In a randomized, clinical trial by the same group, 26 adolescents 12–19 years old with severe obesity without diabetes were randomized to either three months of Exenatide or placebo then three months of open-label extension with Exenatide for all. Compliance was excellent and medication was well tolerated with mild to moderate events such as nausea (62% in Exenatide group vs. 31% in placebo group), abdominal pain (15% vs 23%), diarrhea (8% vs 31%), headache (23% vs 46%), and vomiting (31% vs 8%) with no episodes of hypoglycemia or pancreatitis.

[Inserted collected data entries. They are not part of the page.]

/-! ## setCtx -/

@[simp] theorem State.setCtx_time (n : Nat) (x : Context) : (s.setCtx n x).time = s.time := rfl
@[simp] theorem State.setCtx_agenda (n : Nat) (x : Context) : (s.setCtx n x).agenda = s.agenda := rfl
@[simp] theorem State.setCtx_arg (n : Nat) (x : Context) : (s.setCtx n x).arg = s.arg := rfl
@[simp] theorem State.setCtx_cur (n : Nat) (x : Context) : (s.setCtx n x).cur = s.cur := rfl
@[simp] theorem State.setCtx_draws (n : Nat) (x : Context) : (s.setCtx n x).draws = s.draws := rfl
@[simp] theorem State.setCtx_nextId (n : Nat) (x : Context) : (s.setCtx n x).nextId = s.nextId := rfl
@[simp] theorem State.setCtx_mem (n : Nat) (x : Context) : (s.setCtx n x).mem = s.mem := rfl
@[simp] theorem State.setCtx_l2 (n : Nat) (x : Context) : (s.setCtx n x).l2 = s.l2 := rfl
@[simp] theorem State.setCtx_held (n : Nat) (x : Context) : (s.setCtx n x).held = s.held := rfl
@[simp] theorem State.setCtx_releases (n : Nat) (x : Context) : (s.setCtx n x).releases = s.releases := rfl
@[simp] theorem State.setCtx_mgmt (n : Nat) (x : Context) : (s.setCtx n x).mgmt = s.mgmt := rfl
@[simp] theorem State.setCtx_cores (n : Nat) (x : Context) : (s.setCtx n x).cores = s.cores := rfl
@[simp] theorem State.setCtx_ops (n : Nat) (x : Context) : (s.setCtx n x).ops = s.ops := rfl
@[simp] theorem State.setCtx_waits (n : Nat) (x : Context) : (s.setCtx n x).waits = s.waits := rfl
@[simp] theorem State.setCtx_lines (n : Nat) (x : Context) : (s.setCtx n x).lines = s.lines := rfl
@[simp] theorem State.setCtx_pending (n : Nat) (x : Context) : (s.setCtx n x).pending = s.pending := rfl
@[simp] theorem State.setCtx_spawns (n : Nat) (x : Context) : (s.setCtx n x).spawns = s.spawns := rfl
@[simp] theorem State.setCtx_kernels (n : Nat) (x : Context) : (s.setCtx n x).kernels = s.kernels := rfl
@[simp] theorem State.setCtx_launches (n : Nat) (x : Context) : (s.setCtx n x).launches = s.launches := rfl
@[simp] theorem State.setCtx_reuse (n : Nat) (x : Context) : (s.setCtx n x).reuse = s.reuse := rfl
@[simp] theorem State.setCtx_queues (n : Nat) (x : Context) : (s.setCtx n x).queues = s.queues := rfl
@[simp] theorem State.setCtx_graphs (n : Nat) (x : Context) : (s.setCtx n x).graphs = s.graphs := rfl
@[simp] theorem State.setCtx_regions (n : Nat) (x : Context) : (s.setCtx n x).regions = s.regions := rfl
@[simp] theorem State.setCtx_saves (n : Nat) (x : Context) : (s.setCtx n x).saves = s.saves := rfl
@[simp] theorem State.setCtx_pages (n : Nat) (x : Context) : (s.setCtx n x).pages = s.pages := rfl
@[simp] theorem State.setCtx_leases (n : Nat) (x : Context) : (s.setCtx n x).leases = s.leases := rfl
@[simp] theorem State.setCtx_leaseReqs (n : Nat) (x : Context) : (s.setCtx n x).leaseReqs = s.leaseReqs := rfl
@[simp] theorem State.setCtx_pageCmds (n : Nat) (x : Context) : (s.setCtx n x).pageCmds = s.pageCmds := rfl
@[simp] theorem State.setCtx_ptCache (n : Nat) (x : Context) : (s.setCtx n x).ptCache = s.ptCache := rfl
@[simp] theorem State.setCtx_code (n : Nat) (x : Context) : (s.setCtx n x).code = s.code := rfl
@[simp] theorem State.setCtx_pageUse (n : Nat) (x : Context) : (s.setCtx n x).pageUse = s.pageUse := rfl
@[simp] theorem State.setCtx_ringHeld (n : Nat) (x : Context) : (s.setCtx n x).ringHeld = s.ringHeld := rfl
@[simp] theorem State.setCtx_notices (n : Nat) (x : Context) : (s.setCtx n x).notices = s.notices := rfl
@[simp] theorem State.setCtx_logSeq (n : Nat) (x : Context) : (s.setCtx n x).logSeq = s.logSeq := rfl
@[simp] theorem State.setCtx_ordMode (n : Nat) (x : Context) : (s.setCtx n x).ordMode = s.ordMode := rfl
@[simp] theorem State.setCtx_links (n : Nat) (x : Context) : (s.setCtx n x).links = s.links := rfl
@[simp] theorem State.setCtx_routers (n : Nat) (x : Context) : (s.setCtx n x).routers = s.routers := rfl
@[simp] theorem State.setCtx_boot (n : Nat) (x : Context) : (s.setCtx n x).boot = s.boot := rfl
@[simp] theorem State.setCtx_strap (n : Nat) (x : Context) : (s.setCtx n x).strap = s.strap := rfl
@[simp] theorem State.setCtx_flash (n : Nat) (x : Context) : (s.setCtx n x).flash = s.flash := rfl
@[simp] theorem State.setCtx_incoming (n : Nat) (x : Context) : (s.setCtx n x).incoming = s.incoming := rfl
@[simp] theorem State.setCtx_digest (n : Nat) (x : Context) : (s.setCtx n x).digest = s.digest := rfl
@[simp] theorem State.setCtx_inDigest (n : Nat) (x : Context) : (s.setCtx n x).inDigest = s.inDigest := rfl
@[simp] theorem State.setCtx_reports (n : Nat) (x : Context) : (s.setCtx n x).reports = s.reports := rfl
@[simp] theorem State.setCtx_permits (n : Nat) (x : Context) : (s.setCtx n x).permits = s.permits := rfl
@[simp] theorem State.setCtx_ctxCmds (n : Nat) (x : Context) : (s.setCtx n x).ctxCmds = s.ctxCmds := rfl
@[simp] theorem State.setCtx_semBeat (n : Nat) (x : Context) : (s.setCtx n x).semBeat = s.semBeat := rfl
@[simp] theorem State.setCtx_dbgEvents (n : Nat) (x : Context) : (s.setCtx n x).dbgEvents = s.dbgEvents := rfl
@[simp] theorem State.setCtx_dbgCmd (n : Nat) (x : Context) : (s.setCtx n x).dbgCmd = s.dbgCmd := rfl
@[simp] theorem State.setCtx_droops (n : Nat) (x : Context) : (s.setCtx n x).droops = s.droops := rfl
@[simp] theorem State.setCtx_slow (n : Nat) (x : Context) : (s.setCtx n x).slow = s.slow := rfl
@[simp] theorem State.setCtx_reefAt (n : Nat) (x : Context) : (s.setCtx n x).reefAt = s.reefAt := rfl
@[simp] theorem State.setCtx_hostData (n : Nat) (x : Context) : (s.setCtx n x).hostData = s.hostData := rfl
@[simp] theorem State.setCtx_tags (n : Nat) (x : Context) : (s.setCtx n x).tags = s.tags := rfl
@[simp] theorem State.setCtx_real (n : Nat) (x : Context) : (s.setCtx n x).real = s.real := rfl
@[simp] theorem State.setCtx_hostQ (n : Nat) (x : Context) : (s.setCtx n x).hostQ = s.hostQ := rfl
@[simp] theorem State.setCtx_owners (n : Nat) (x : Context) : (s.setCtx n x).owners = s.owners := rfl
@[simp] theorem State.setCtx_peerRefused (n : Nat) (x : Context) : (s.setCtx n x).peerRefused = s.peerRefused := rfl

/-! ## What the updates change -/

@[simp] theorem State.core_setCore_same (c : Nat) (x : CoreState) : (s.setCore c x).core c = x := by
  simp [State.core, State.setCore]

@[simp] theorem State.core_setCore_other (c n : Nat) (x : CoreState) (h : n ≠ c) : (s.setCore c x).core n = s.core n := by
  simp [State.core, State.setCore, h]

@[simp] theorem State.slot_setSlot_same (c k : Nat) (x : Slot) : (s.setSlot c k x).slot c k = x := by
  simp [State.slot, State.setSlot]

theorem State.slot_setSlot_other (c k d j : Nat) (x : Slot) (h : ¬(d = c ∧ j = k)) : (s.setSlot c k x).slot d j = s.slot d j := by
  by_cases hd : d = c
  · subst hd
    have hj : j ≠ k := fun e => h ⟨rfl, e⟩
    simp [State.slot, State.setSlot, hj]
  · simp [State.slot, State.setSlot, hd]

@[simp] theorem State.group_setSlot_same (c k : Nat) (x : Slot) : (s.setSlot c k x).group c k = x.group := by
  simp [State.group]

@[simp] theorem State.group_setGroup_same (c k : Nat) (g : Group) : (s.setGroup c k g).group c k = g := by
  simp [State.setGroup]

theorem State.slot_setGroup_other (c k d j : Nat) (g : Group) (h : ¬(d = c ∧ j = k)) : (s.setGroup c k g).slot d j = s.slot d j :=
  State.slot_setSlot_other s c k d j _ h

@[simp] theorem State.slot_setGroup_same (c k : Nat) (g : Group) : (s.setGroup c k g).slot c k = { s.slot c k with group := g } := by
  simp [State.setGroup]

/-- A write of a slot keeps everything of its core but that slot. -/
theorem State.core_setSlot (c k d : Nat) (x : Slot) :
    (s.setSlot c k x).core d = if d = c then { s.core c with slots := Bank.put (s.core c).slots k x } else s.core d := by
  by_cases h : d = c
  · subst h; simp [State.setSlot]
  · simp [State.setSlot, h]

@[simp] theorem State.reg_setReg_same (r : Reg) (v : DWord) : (s.setReg r v).reg r = v := by
  simp [State.reg, State.setReg]

theorem State.reg_setReg_other (r q : Reg) (v : DWord) (h : q.addr ≠ r.addr) : (s.setReg r v).reg q = s.reg q := by
  simp [State.reg, State.setReg, h]

@[simp] theorem State.ctx_setCtx_same (n : Nat) (x : Context) : (s.setCtx n x).ctx n = x := by
  simp [State.ctx, State.setCtx]

@[simp] theorem State.ctx_setCtx_other (n m : Nat) (x : Context) (h : m ≠ n) : (s.setCtx n x).ctx m = s.ctx m := by
  simp [State.ctx, State.setCtx, h]

end Sys2Proof.Machine
end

Compared to placebo, the Exenatide group had greater reduction in BMI (−1.13kg/m2, p=0.02), weight (−3.26kg, p=0.02) and final BMI of −4% after the 3 month open label extension with trend towards reduction in HbA1c (−0.11%, p=0.07) [2].

Our findings with Exenatide highlight the therapeutic potential of Exenatide and extend to the morbidly obese adolescent type 2 diabetes patient population previously described data regarding improvement in cardiometabolic risk factors in adults and in non-diabetic, obese adolescent patients. These findings suggest that Exenatide therapy may offer an additional treatment option that should be evaluated in larger, well-controlled trials of adolescent type 2 diabetes patients with morbid obesity.